Material shown:

# # # # # # #

-- ==== Sys2Proof/Tests/Slice0.lean ====
section
/-! SUPPORT. Tests: commands that stand for nothing, worked examples of the manual, and states that meet what the statements
assume. -/

namespace Sys2Proof.Machine.Tests

set_option Elab.async false

/-! ### Commands that a check refuses -/

/-- An empty frame of segment 0. -/
def frame0 : RxFrame := ⟨0, true, 0, 0, 0, 0, false, 0, false, []⟩

/-- A wire test that meets 0 V throughout. -/
def wires0 : WireTest := { a0 := 0, b0 := 0, cl0 := 0, a1 := 0, b1 := 0, cl1 := 0, a2 := 0, b2 := 0, cl2 := 0 }

theorem test_wf_frame : Instr.wf (.helloReceived frame0) = true := by decide
theorem test_wf_segment : Instr.wf (.helloReceived { frame0 with seg := 2 }) = false := by decide
theorem test_wf_words : Instr.wf (.idleFrameReceived { frame0 with words := List.replicate 64 0 }) = false := by decide
theorem test_wf_word_width : Instr.wf (.pollReceived { frame0 with words := [2 ^ 32] }) = false := by decide
theorem test_wf_copy : Instr.wf (.slframeReceived 0 0 { cls := 4, ty := 0 }) = false := by decide
theorem test_wf_sense_codes : Instr.wf (.efuSenseFrame [(0, 0)]) = false := by decide
theorem test_wf_cap_mean : Instr.wf (.capExceeded 0 65536) = false := by decide
theorem test_wf_wire_test : Instr.wf (.wireTestComplete 0 { wires0 with b1 := 4001 }) = false := by decide
theorem test_wf_window_level : Instr.wf (.wireWindowChange 0 0 4001) = false := by decide
theorem test_wf_packet_set : Instr.wf (.packetReceive 0 [0, 0, 0] [] true) = false := by decide
theorem test_wf_offer : Instr.wf (.offerReceived 0 (List.replicate 8 0)) = false := by decide
theorem test_wf_relay : Instr.wf (.relayReceived 0 (List.replicate 8 0)) = false := by decide
theorem test_wf_window_tag : Instr.wf (.windowEnd (2 ^ 32)) = false := by decide
theorem test_wf_align : Instr.wf (.alignReceived 0 (List.replicate 7 (0, 0))) = false := by decide
theorem test_wf_mirror_word : Instr.wf (.mirrorReceived 0 (.reg 0x11042 0)) = false := by decide
theorem test_wf_bulk_slot : Instr.wf (.bulkReceived 0 (.slot 0 [0])) = false := by decide
theorem test_wf_fault_source : Instr.wf (.faultMessage 0 1 0) = false := by decide
theorem test_wf_mac_length : Instr.wf (.macFrameTransmit 0 60 []) = false := by decide
theorem test_wf_rail : Instr.wf (.railOutOfWindow 5 ⟨0, false⟩) = false := by decide
theorem test_wf_rail_end : Instr.wf (.railEpisodeEnd 0) = false := by decide
theorem test_wf_power_on : Instr.wf (.powerOnReset ⟨3, 0⟩) = false := by decide
theorem test_wf_applied : Instr.wf (.appliedReceived (List.replicate 257 (0, 0))) = false := by decide +kernel
theorem test_wf_sense_volts : Instr.wf (.efuEvaluationTick [0] [0]) = false := by decide
theorem test_wf_section : Instr.wf (.configCommitComplete ⟨16, 0, [], []⟩) = false := by decide
theorem test_wf_mac_received : Instr.wf (.macFrameReceive 0 0 (List.replicate 65536 0) 0) = false := by decide +kernel
theorem test_wf_spi : Instr.wf (.spiWriteFrame (List.replicate 65536 0)) = false := by decide +kernel


/-! ### Worked examples of the manual -/

/-- The SPI frame of R449's example: slot TS1 checks in with site code 0x4A00_0008. -/
theorem test_spi_example :
    spiWriteParse [0x02, 0x00, 0x71, 0x10, 0x01, 0x08, 0x00, 0x00, 0x4A, 0xA7] = some (0x7110, [0x4A000008]) := by decide +kernel

/-- The same frame with another CRC is no write frame (R449). -/
theorem test_spi_crc : spiWriteParse [0x02, 0x00, 0x71, 0x10, 0x01, 0x08, 0x00, 0x00, 0x4A, 0xA6] = none := by decide +kernel

/-- The state after reset with fields written. -/
def with_ (l : List (Fld × Nat)) : State :=
  { State.reset with chip := l.foldl (fun c x => c.wr x.1 x.2) State.reset.chip }

/-- LP0 of R116's example: 2 states, 1 measurement, output and reference cost 44 cycles (R99). -/
theorem test_cost_example :
    slotCost (with_ [(F.CEN_LPs_CFG_NST 0, 2), (F.CEN_LPs_CFG_NIN 0, 1), (F.CEN_LPs_CFG_NOUT 0, 1), (F.CEN_LPs_CFG_NREF 0, 1)]).chip 0
      = 44 := by decide

/-- LP1 of the example: 6 states, 3 measurements, 5 outputs, 3 references, B1EN and EEN cost 70 cycles. -/
theorem test_cost_example_full :
    slotCost (with_ [(F.CEN_LPs_CFG_NST 1, 6), (F.CEN_LPs_CFG_NIN 1, 3), (F.CEN_LPs_CFG_NOUT 1, 5), (F.CEN_LPs_CFG_NREF 1, 3),
      (F.CEN_LPs_CFG_B1EN 1, 1), (F.CEN_LPs_CFG_EEN 1, 1)]).chip 1 = 70 := by decide

/-- A stored coefficient of the example: K[0][0] of LP0 (R116). -/
theorem test_coefficient_word : coefStore 0x1E0 0x1E676 = 0x1E676#32 ∧ coefStore 0x001 0xF86980 = 0xFFF86980#32 := by decide

/-- Half to even at a remainder of exactly 2^19, and saturation (R92). -/
theorem test_write_back : (writeBack 20 (5 * 2 ^ 19)).v = 2 ∧ (writeBack 20 (7 * 2 ^ 19)).v = 4 ∧
    (writeBack 20 (2 ^ 60)).sat = true := by decide

/-- 1∠0x0000 is later than 0xFFFF_FFFF∠0x0000, and exactly half the range away is earlier (R10). -/
theorem test_stamp_order : Stamp.later 0x000000010000#48 0xFFFFFFFF0000#48 = true ∧
    Stamp.later 0x800000000000#48 0#48 = false := by decide

/-- The header word of the worked example after R256 is sent as the symbols 01001 10111 01001 01001, and its packet is 189 bits long. -/
theorem test_packet_example : symsOf (bytesLE 2 0x11B1) = [0b01001, 0b10111, 0b01001, 0b01001] ∧
    (packetBits 0x11B1 [0x761A269A]).length = 189 ∧ hdrObjs 0x11B1 = 1 := by decide +kernel

/-- The same packet as received with one symbol of its start wrong, with two wrong, and with another CRC (R246, R252). -/
theorem test_packet_heard :
    let b := packetBytes 0x11B1 [0x761A269A]
    let body := symsOf (b ++ bytesLE 4 (crc32 b).toNat)
    heard [symSA, symSB, symHB, symSA] body true = .packet 0x11B1 [0x761A269A] ∧ heard [symSA, symHB, symHB, symSA] body true = .bad ∧
    heard startSet (symsOf (b ++ bytesLE 4 5)) true = .bad := by decide +kernel

/-- The default thresholds of R230 in mV, each met and missed by one. -/
theorem test_windows : ([399, 400, 1359, 1360, 2639, 2640, 3459, 3460].map (windowOf State.reset.chip)) = [0, 1, 1, 2, 2, 3, 3, 4] := by
  decide +kernel

/-! ### Steps from reset -/

theorem test_reset_inv : StateInv State.reset := by unfold StateInv; decide
theorem test_step_from_reset : ∃ t, step State.reset = .next t := ⟨_, rfl⟩
theorem test_command_from_reset : ∃ t, exec .pauseEnd State.reset = .next t := ⟨_, rfl⟩
theorem test_tick : (idle State.reset).time.tick = 1 ∧ (idle State.reset).time.ns = 2 := by decide

/-- Nothing waits for the end of a tick after reset; and a state with a confirmation that does, and one with the engine at work. -/
theorem test_tick_states : State.reset.pending = [] ∧ State.reset.chip.engine = none ∧ State.reset.chip.pwr.entering = false ∧
    (seg State.reset.chip 1).hellos = [] ∧ State.reset.chip.upd.confirmed = [] ∧
    ({ State.reset.chip with upd := { State.reset.chip.upd with confirmed := [0] } } : Chip).upd.confirmed ≠ [] ∧
    ({ State.reset.chip with engine := some { slot := 0, disp := 0, fin := 0, outs := [], x := [], uprev := [] } } : Chip).engine.isSome = true := by
  decide

/-! ### States that meet what the statements assume -/

/-- Every page runs after reset. -/
theorem test_pages_run : ((List.range 25).all fun p => pageAlive State.reset.chip p) = true := by decide +kernel
theorem test_pages_reached : awake State.reset.chip = true ∧ pageReach .pcie State.reset.chip 24 = true ∧
    pageReach .spi State.reset.chip 3 = true ∧ spiOn State.reset.chip = true := by decide +kernel

/-- After reset with every page unlocked on both interfaces, and SPI writes enabled. -/
def unlockedState : State :=
  with_ ((F.HIF_CTL_SPIWR, 1) :: (List.range 25).flatMap fun p => [(F.PGSTAT_UNLKP p, 1), (F.PGSTAT_UNLKS p, 1)])

/-- The host writes that the completion statements assume are accepted and carried out in one state. -/
theorem test_writes_run_low :
    ([(0x84, 1), (0xB8, 1), (0xB8, 2), (0x1064, 1), (0x2068, 1), (0x4054, 0xC5E70001), (0x4054, 0xC5E70002), (0x405C, 0xC5E70048),
      (0x6048, 1), (0x604C, 1), (0x604C, 2), (0x604C, 3), (0x604C, 4), (0x604C, 5), (0x6064, 1), (0x7060, 3), (0x7100, 1),
      (0x805C, 2), (0x8068, 0xB1F00001), (0x8070, 1), (0x8078, 0x80000101), (0x9058, 1), (0x9058, 2)].all fun x =>
      hostRuns .pcie unlockedState.chip x.1 x.2) = true := by decide +kernel
theorem test_writes_run_high :
    ([(0xA09C, 1), (0xA09C, 2), (0xA09C, 19), (0xA0A4, 1), (0xA0AC, 1), (0xB300, 1), (0xD074, 1), (0xE04C, 1), (0xE050, 1),
      (0xE058, 1), (0xF098, 0x51000001), (0xF098, 0x20000000), (0x10090, 1), (0x100B8, 3), (0x100E0, 1), (0x100E0, 2), (0x100E0, 3),
      (0x11044, 1), (0x11054, 1), (0x12084, 1), (0x12088, 1), (0x12088, 2), (0x1208C, 1)].all fun x =>
      hostRuns .pcie unlockedState.chip x.1 x.2) = true := by decide +kernel
theorem test_writes_run_top :
    ([(0x1310C, 1), (0x1323C, 1), (0x1323C, 2), (0x1323C, 4), (0x1323C, 8), (0x1323C, 16), (0x13070, 17), (0x13070, 18),
      (0x15044, 0x80000000), (0x16064, 0x80000001), (0x170A4, 1), (0x170A8, 1), (0x170C4, 1), (0x18118, 4)].all fun x =>
      hostRuns .pcie unlockedState.chip x.1 x.2) = true := by decide +kernel
theorem test_writes_run_spi :
    ([(0x84, 1), (0x405C, 0xC5E70048), (0x604C, 2), (0x7100, 1), (0x9058, 1)].all fun x =>
      hostRuns .spi unlockedState.chip x.1 x.2) = true := by decide +kernel
theorem test_reads_seen :
    ([0x12084, 0x16058, 0x170B0, 0x1804C, 0xA06C, 0xE058, 0x8058].all fun x => hostSees .pcie unlockedState.chip x) = true := by
  decide +kernel
theorem test_header_writes :
    ((List.range 25).all fun p => [0x08, 0x20, 0x28].all fun o => hostMay .pcie unlockedState.chip (p * 4096 + o)) = true := by
  decide +kernel
theorem test_plain_write : hostMay .pcie unlockedState.chip 0xA040 = true ∧ wordFits 0xA040 0 = true ∧
    headerWrite {} .pcie {} 0xA 0x40 0 unlockedState.chip = none ∧ (specialWrite {} 0xA040 0 {} unlockedState.chip).isNone = true ∧
    (accessRow 0xA040).isSome = true := by decide +kernel

/-- A locked page, a word out of its range, and a word with a reserved bit (R453, R510, R7). -/
theorem test_write_turned_away :
    hostReaches .pcie State.reset.chip 0xA040 = true ∧ keyless 0xA040 = false ∧ unlocked .pcie State.reset.chip 0xA = false ∧
    lapsedNow {} .pcie State.reset.chip 0xA = false ∧
    (hostStandby State.reset.chip && !standbyTakes 0xA040) = false := by decide +kernel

# # # # # # #

On how many lines of the data does "later" appear? Give only that number.

3